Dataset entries
○ ○ ○ ○ ○ ○ ○

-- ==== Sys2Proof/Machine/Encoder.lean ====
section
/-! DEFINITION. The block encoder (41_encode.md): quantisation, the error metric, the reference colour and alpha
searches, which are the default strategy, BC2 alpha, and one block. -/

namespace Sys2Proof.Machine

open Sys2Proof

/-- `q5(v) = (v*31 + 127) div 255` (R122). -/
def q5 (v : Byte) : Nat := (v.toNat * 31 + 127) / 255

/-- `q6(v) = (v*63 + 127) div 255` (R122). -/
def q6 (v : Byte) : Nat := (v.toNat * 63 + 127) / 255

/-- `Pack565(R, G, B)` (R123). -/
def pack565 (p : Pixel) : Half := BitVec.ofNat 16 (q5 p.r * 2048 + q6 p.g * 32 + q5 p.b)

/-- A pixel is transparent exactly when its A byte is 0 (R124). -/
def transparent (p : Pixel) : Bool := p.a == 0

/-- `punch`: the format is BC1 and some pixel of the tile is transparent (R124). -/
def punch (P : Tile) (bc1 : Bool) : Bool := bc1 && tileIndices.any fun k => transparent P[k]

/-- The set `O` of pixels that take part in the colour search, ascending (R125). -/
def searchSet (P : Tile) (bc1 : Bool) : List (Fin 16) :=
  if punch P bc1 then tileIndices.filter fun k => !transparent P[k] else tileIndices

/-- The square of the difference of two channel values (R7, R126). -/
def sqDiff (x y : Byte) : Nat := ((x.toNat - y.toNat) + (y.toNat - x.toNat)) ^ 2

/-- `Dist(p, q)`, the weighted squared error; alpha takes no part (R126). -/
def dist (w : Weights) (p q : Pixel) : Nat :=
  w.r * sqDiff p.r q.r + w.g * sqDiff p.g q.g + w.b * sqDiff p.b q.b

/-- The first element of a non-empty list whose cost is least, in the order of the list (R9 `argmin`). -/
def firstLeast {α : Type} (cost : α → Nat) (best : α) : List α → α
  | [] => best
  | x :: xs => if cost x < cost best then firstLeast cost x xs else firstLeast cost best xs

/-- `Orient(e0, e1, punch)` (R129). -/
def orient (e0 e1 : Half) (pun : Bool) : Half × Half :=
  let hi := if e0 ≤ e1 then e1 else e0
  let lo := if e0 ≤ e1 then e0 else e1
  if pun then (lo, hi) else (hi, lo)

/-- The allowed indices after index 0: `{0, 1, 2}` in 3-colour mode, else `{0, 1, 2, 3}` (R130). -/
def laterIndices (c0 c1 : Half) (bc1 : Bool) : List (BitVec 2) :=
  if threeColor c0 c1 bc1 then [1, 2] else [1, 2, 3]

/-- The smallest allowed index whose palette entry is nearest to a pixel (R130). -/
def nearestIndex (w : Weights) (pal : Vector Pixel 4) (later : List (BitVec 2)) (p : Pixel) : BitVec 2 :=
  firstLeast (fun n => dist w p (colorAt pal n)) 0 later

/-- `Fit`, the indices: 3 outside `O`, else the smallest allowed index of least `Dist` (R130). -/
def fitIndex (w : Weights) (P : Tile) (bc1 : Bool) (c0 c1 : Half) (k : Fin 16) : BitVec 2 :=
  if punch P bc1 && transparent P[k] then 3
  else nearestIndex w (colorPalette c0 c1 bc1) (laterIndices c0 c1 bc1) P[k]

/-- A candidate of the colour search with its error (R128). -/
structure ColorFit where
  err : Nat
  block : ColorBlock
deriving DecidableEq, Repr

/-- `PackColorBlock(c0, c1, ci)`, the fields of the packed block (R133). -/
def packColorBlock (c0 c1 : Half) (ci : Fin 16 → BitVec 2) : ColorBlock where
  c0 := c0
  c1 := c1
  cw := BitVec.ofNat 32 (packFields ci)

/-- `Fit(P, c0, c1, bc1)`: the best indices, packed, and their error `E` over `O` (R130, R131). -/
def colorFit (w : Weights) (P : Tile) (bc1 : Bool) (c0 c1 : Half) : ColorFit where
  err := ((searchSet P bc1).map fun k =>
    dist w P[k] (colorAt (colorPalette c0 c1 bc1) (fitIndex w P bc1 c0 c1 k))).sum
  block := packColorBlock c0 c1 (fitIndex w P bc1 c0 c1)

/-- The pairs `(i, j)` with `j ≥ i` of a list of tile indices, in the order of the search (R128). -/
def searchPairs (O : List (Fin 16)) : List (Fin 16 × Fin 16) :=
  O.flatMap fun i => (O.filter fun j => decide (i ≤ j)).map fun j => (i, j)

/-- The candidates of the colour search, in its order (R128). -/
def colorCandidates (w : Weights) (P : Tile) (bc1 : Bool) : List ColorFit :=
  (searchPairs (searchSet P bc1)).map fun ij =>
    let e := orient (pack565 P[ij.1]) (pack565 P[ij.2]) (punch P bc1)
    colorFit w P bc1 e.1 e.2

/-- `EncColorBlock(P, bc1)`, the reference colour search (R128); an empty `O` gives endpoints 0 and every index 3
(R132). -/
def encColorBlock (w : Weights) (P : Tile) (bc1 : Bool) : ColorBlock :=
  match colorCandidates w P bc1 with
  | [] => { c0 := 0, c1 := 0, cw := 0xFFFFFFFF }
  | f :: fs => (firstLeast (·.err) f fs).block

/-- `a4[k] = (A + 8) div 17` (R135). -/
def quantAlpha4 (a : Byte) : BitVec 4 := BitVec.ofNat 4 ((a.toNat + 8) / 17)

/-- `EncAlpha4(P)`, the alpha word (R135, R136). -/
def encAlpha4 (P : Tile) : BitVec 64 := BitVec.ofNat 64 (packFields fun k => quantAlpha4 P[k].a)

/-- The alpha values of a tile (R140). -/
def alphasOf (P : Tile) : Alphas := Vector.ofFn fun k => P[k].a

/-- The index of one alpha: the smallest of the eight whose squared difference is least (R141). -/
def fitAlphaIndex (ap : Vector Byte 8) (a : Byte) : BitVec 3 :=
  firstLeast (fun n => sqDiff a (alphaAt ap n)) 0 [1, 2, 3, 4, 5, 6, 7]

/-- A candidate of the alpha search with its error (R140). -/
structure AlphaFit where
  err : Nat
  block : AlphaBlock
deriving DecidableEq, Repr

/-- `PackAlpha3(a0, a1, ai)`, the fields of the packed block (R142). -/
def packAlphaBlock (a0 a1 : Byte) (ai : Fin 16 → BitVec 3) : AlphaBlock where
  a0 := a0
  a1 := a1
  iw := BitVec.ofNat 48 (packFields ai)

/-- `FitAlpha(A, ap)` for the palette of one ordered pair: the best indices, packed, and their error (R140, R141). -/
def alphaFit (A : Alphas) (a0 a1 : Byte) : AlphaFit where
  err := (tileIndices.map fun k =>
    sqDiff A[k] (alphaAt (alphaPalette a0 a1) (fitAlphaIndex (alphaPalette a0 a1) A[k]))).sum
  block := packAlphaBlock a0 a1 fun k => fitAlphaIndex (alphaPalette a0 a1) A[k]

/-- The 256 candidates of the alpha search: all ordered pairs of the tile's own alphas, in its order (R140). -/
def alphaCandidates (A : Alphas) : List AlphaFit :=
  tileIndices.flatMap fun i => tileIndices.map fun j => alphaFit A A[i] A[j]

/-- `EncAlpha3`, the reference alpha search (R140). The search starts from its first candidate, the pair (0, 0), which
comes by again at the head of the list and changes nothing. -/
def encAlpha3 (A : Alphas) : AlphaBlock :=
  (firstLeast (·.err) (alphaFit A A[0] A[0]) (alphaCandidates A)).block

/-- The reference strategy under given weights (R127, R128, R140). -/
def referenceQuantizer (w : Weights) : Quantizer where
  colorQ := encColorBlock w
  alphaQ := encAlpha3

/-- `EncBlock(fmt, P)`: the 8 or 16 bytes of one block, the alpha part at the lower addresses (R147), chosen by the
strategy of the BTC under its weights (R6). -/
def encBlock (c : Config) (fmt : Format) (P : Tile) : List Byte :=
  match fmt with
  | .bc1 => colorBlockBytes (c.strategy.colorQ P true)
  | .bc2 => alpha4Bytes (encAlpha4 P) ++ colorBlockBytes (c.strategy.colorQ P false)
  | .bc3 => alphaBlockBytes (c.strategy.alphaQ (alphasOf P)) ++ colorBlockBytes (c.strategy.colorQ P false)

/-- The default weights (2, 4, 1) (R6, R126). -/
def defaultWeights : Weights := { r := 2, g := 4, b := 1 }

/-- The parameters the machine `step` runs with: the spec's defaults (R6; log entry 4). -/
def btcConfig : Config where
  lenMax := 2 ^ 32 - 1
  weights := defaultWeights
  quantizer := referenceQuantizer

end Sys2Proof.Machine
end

○ ○ ○ ○ ○ ○ ○

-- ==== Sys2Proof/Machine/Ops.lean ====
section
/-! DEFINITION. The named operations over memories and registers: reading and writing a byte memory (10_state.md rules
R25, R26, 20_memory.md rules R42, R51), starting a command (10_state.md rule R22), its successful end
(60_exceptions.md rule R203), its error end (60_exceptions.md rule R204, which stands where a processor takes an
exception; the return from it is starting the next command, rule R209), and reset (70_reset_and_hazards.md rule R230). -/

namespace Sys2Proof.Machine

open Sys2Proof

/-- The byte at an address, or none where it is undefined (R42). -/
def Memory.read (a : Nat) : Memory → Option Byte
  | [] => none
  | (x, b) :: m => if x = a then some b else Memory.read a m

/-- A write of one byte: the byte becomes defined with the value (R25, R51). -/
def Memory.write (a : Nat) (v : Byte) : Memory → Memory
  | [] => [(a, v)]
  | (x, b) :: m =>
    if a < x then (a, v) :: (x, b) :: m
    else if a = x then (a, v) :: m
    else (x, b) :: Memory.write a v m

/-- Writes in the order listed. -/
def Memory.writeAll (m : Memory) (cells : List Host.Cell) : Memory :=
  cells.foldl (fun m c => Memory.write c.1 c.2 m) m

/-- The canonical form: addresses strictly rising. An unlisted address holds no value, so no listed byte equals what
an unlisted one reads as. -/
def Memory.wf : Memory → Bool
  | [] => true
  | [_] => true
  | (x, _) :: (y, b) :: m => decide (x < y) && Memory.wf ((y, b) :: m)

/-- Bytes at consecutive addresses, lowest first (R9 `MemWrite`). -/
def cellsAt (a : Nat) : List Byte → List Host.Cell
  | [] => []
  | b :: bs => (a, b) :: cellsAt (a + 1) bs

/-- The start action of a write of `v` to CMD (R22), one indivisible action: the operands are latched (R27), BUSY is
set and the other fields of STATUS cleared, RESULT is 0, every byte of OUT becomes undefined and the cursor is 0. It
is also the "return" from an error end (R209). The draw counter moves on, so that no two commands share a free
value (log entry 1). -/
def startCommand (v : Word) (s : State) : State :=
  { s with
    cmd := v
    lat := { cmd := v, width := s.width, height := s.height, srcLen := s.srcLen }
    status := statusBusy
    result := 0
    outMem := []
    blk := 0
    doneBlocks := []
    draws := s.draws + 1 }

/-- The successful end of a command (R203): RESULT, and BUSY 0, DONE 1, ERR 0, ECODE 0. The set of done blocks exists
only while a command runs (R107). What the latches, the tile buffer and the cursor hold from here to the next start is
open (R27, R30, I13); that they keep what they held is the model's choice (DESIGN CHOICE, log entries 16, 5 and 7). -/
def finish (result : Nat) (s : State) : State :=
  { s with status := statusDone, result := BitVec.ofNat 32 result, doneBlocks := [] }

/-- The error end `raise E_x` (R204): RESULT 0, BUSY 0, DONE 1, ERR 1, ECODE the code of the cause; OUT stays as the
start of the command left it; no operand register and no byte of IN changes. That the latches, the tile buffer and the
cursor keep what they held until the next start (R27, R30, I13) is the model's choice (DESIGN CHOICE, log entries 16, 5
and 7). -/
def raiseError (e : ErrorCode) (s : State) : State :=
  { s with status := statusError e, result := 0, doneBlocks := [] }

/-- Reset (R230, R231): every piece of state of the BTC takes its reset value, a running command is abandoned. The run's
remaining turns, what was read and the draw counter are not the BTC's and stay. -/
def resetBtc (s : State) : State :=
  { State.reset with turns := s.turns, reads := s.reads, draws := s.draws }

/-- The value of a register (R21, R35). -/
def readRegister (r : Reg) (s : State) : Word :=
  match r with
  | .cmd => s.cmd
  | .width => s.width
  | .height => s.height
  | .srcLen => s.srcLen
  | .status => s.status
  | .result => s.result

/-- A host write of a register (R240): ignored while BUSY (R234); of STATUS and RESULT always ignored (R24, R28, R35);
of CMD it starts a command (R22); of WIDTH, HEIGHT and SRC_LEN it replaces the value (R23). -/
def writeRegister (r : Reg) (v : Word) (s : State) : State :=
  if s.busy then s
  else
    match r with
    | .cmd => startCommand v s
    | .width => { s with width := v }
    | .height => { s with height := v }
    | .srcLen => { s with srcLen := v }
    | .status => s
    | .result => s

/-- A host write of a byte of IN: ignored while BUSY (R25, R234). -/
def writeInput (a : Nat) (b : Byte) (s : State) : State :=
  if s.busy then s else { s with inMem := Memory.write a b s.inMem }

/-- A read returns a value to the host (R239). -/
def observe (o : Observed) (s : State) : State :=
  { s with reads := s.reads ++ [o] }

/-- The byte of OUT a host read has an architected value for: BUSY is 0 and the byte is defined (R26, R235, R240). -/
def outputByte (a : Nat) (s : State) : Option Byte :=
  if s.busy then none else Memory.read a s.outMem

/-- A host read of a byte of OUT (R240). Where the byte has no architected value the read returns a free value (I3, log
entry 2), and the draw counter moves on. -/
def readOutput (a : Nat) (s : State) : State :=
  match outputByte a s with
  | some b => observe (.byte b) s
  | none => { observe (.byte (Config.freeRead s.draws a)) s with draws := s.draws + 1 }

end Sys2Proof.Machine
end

○ ○ ○ ○ ○ ○ ○

▶ [What is expected] Copy all lines of the records in which the string "counter" can be found.

▶ [Answer to this exercise]
is also the "return" from an error end (R209). The draw counter moves on, so that no two commands share a free
remaining turns, what was read and the draw counter are not the BTC's and stay. -/
entry 2), and the draw counter moves on. -/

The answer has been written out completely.